Stored data entries:
-- Opening Marker --

/-- The thread's earlier stores and atomics to the extents have performed, its extents' dirty bytes are written, and the word
is released; a release that a bridge cuts off ends with LINK_FAIL (R383). -/
def execSyncReleasePerform (id : Nat) (s : State) : Out :=
  match tfind s.rels id with
  | none => .next s
  | some r =>
    let pending := (s.core r.core).stores.any (fun e => e.thread == r.thread && decide (e.id < id) && inExtent e.acc r.exts)
    if pending || extStuck s r.core r.part r.exts || earlierOnWay s id r.thread r.die r.word then .next s
    else if bridgeDown s (dieOfCore r.core) r.die then
      .next (lateFault { s with rels := tdel id s.rels } r.core r.group r.launch r.part r.tid r.pc r.ptr 0x53 (16 + r.die))
    else
      let s := releaseLines { s with rels := tdel id s.rels } r.core r.part r.exts
      let loc := Loc.bank r.die r.word
      let x := locNat s loc 16
      if !swExcl x && swSh x == 0 then .next (syncStateFault s r)
      else
        let sh := if swExcl x then swSh x else swSh x - 1
        let s := locWrite s loc (leBytes 16 (swMake x sh false (flag x 17) ((swSeq x + 1) % 2 ^ 32)))
        let s := dropHold s r.group (wordKey r.die r.word)
        .next (grantLoop s (some r.group) r.die r.word (registered s r.die r.word).length)

/-- No request or release of a group is on its way to a sync object. -/
def syncClear (s : State) (g : Nat) : Bool := s.syncFly.all (fun p => p.2.group != g) && s.rels.all (fun p => p.2.group != g)

/-! ### PUBLISH (R273, R274, R380) -/

def execPublish (c : Ctl) (obj : ObjSel) (s : State) : Out :=
  forOut c [] (fun s0 t s =>
    let co := coreOfThread t
    let part := s0.partOf t
    match capture s co part (objIdx (s0.group (s0.thread t).group) obj) with
    | none => .uncaptured s co part (objIdx (s0.group (s0.thread t).group) obj)
    | some (e, s) =>
      if !entryValid s part (dieOfCore co) e then .trapC 0x20
      else if oType e ≠ 1 ∧ oType e ≠ 2 then .trapC 0x21
      else if !oW e then .trapC 0x22
      else if ptrSpace (oBase e) ≠ 4 then .trapA 0x27 (oBase e)
      else if !loadsDone s t then .hold (waitFinish s t)
      else
        let (id, s) := freshId s
        let th := s0.thread t
        let r : PubReq := { thread := t, tid := th.tid, pc := th.pc, ptr := oBase e, group := th.group, launch := (s0.group th.group).launch
                            part, win := ptrWin (oBase e) }
        .retire { s with pubs := tset id r s.pubs }) s

/-- The thread's earlier writes to the window have performed; the version counter is incremented and written to the host. Cut off by a
link that is down, the request ends with LINK_FAIL (R376, R383; DEDUCED, log entry 66). -/
def execVersionIncrement (id : Nat) (s : State) : Out :=
  match tfind s.pubs id with
  | none => .next s
  | some r =>
    let w := window s r.part r.win
    let pending := (s.core (coreOfThread r.thread)).stores.any (fun e =>
      e.thread == r.thread && decide (e.id < id) && ptrSpace e.acc.ptr == 4 && ptrWin e.acc.ptr == r.win)
    let earlier := s.pubs.any (fun p => decide (p.1 < id) && p.2.thread == r.thread && p.2.win == r.win)
    let core := coreOfThread r.thread
    if pending || earlier then .next s
    else if let some d := linkFault s (dieOfCore core) (.host r.part r.win 0) then
      .next (lateFault { s with pubs := tdel id s.pubs } core r.group r.launch r.part r.tid r.pc r.ptr 0x53 d)
    else
      let v := w.version + 1
      let s := s.modPart r.part (fun p => { p with wins := tset r.win { w with version := v } p.wins })
      let host := msets s.host (hostKey r.part w.veraddr.toNat) (leBytes 8 v.toNat)
      .next { s with pubs := tdel id s.pubs, host }

end Sys2Proof.Machine
end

-- Closing Marker --

Repeat every line of the data word for word until you have repeated the line that contains "else if bridgeDown", which is the last one to include.

/-- The thread's earlier stores and atomics to the extents have performed, its extents' dirty bytes are written, and the word
is released; a release that a bridge cuts off ends with LINK_FAIL (R383). -/
def execSyncReleasePerform (id : Nat) (s : State) : Out :=
  match tfind s.rels id with
  | none => .next s
  | some r =>
    let pending := (s.core r.core).stores.any (fun e => e.thread == r.thread && decide (e.id < id) && inExtent e.acc r.exts)
    if pending || extStuck s r.core r.part r.exts || earlierOnWay s id r.thread r.die r.word then .next s
    else if bridgeDown s (dieOfCore r.core) r.die then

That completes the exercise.